Once files are checked into source control and people start working on them it will be hard to change directory structure. It is better to get it right at the get-go.
Anyone with experience organizing source code like this? Anything you don't like about it? If you have a better way to do it, I would very much like to hear about it.
Well, it all depends on how big these projects are. If you've only got a few files, then whack them all in one folder.

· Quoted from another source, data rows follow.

-- ==== Sys2Proof/Config.lean ====
section
/-! DEFINITION. What the manual leaves to the device or to other parties as constants with no body: nothing in Lean can
evaluate them or prove a value of them. -/

namespace Sys2Proof

/-- The special functions whose bits R66 bounds and R67 fixes without stating (R66, R67). -/
inductive SfuFn where
  | rsq | exp2 | log2 | sin | cos | tanh | sigm
deriving DecidableEq, Repr

/-- The device's own bits of a special function at an operand (R67); free within the bound of R66 (assumption 20). -/
opaque Config.sfuBits : SfuFn → Word → Word

/-- SHA-512 of a message (R210, R211): a published function the manual names and does not define (assumption 21). -/
opaque Config.sha512 : List Byte → BitVec 512

/-- Whether an Ed25519 signature verifies under the key of an image kind (R210, R438; assumption 21). -/
opaque Config.ed25519Ok : Nat → List Byte → Bool

/-- The signature the device's own key makes (R211; assumption 21). -/
opaque Config.attestSign : List Byte → BitVec 512

/-- The device's serial number, which the manual does not give (R211; assumption 22). -/
opaque Config.serialNumber : BitVec 64

/-- A die's process speed code, fused at test (R449; assumption 22). -/
opaque Config.processCode : Nat → BitVec 16

/-- The service core that made the log record of a sequence number, which is not promised (R204; assumption 22). -/
opaque Config.serviceCore : Nat → BitVec 2

/-- Addresses of Grotto's arrays and event queues in service-die memory, which the manual does not give (R456; assumption 22). -/
opaque Config.serviceAddr : Nat → BitVec 64

/-- A free choice among several that the manual allows, by its place in the run (assumption 22). -/
opaque Config.freeChoice : Nat → Nat

/-- The Ultra Ethernet port that the events of a job's owner leave by, which the manual does not give (R444; assumption 128). -/
opaque Config.eventPort : Nat → BitVec 1

/-- A frame of 4,096 bytes of a context's memory that Grotto assigns: for a page of a scratchpad window, or for a save area (R200, R227;
assumption 106). -/
opaque Config.freeFrame : Nat → BitVec 27

end Sys2Proof
end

Too many folders when you haven't got many files to manage is in my opinion overkill. It gets annoying digging in and out of folders when you've only got a few files in them.
Also, it depends on who's using this stuff. If you're writing a library and its going to be used by other programmers, then it's good to organize the headers they want to use into an include folder. If you're creating a number of libraries and publishing them all, then your structure might work. But, if they're independent libraries, and the development isn't all done together and they get versioned and released at different times, you'd be better off sticking with having all files for one project locatable within one folder.
In fact, I would say keep everything in one folder, until you get to a point where you find its unmanagable, then reorganize into a clever scheme of dividing the source up into folders like you've done. You'll probably know how it needs to be organized from the problems you run into.
KISS is usually always the solution in programming -> keep everything as simple as possible.
Why not do something like the first, only use the directory that MyLib resides in as a part of the include directive, which reduces the silly prefixing:
#include <MyLib/ClassA.h>
That tells you where they are from. As for the second choice, I personally get really annoyed when I have a header or source file open, and have to navigate around through the directory structure to find the other and open it. With your second example, if you had src/mylib/class_a.cpp open, and wanted to edit the header, in many editors you'd have to go back two levels, then into include/ProjA before finding the header. And how are we to know that the header is in the ProjA subdirectory without some other external clue? Plus, it's too easy for one file or the other to get moved into a different place that "better" represents how it is used, without the alternate file being moved. It just gives me headaches when I encounter it at my job (and we do have some parts of our codebase where people did every potential problem I've just mentioned).
I have tried both methods. Personally, I like the first better. I understand the urge to put everything in more specific directories, but it causes a lot of over-complication.
I usually use this rule: applications and in-house libraries use the first method. Public open source libraries use the second method. When you are releasing the code, it helps a lot if the include files are in a separate directory.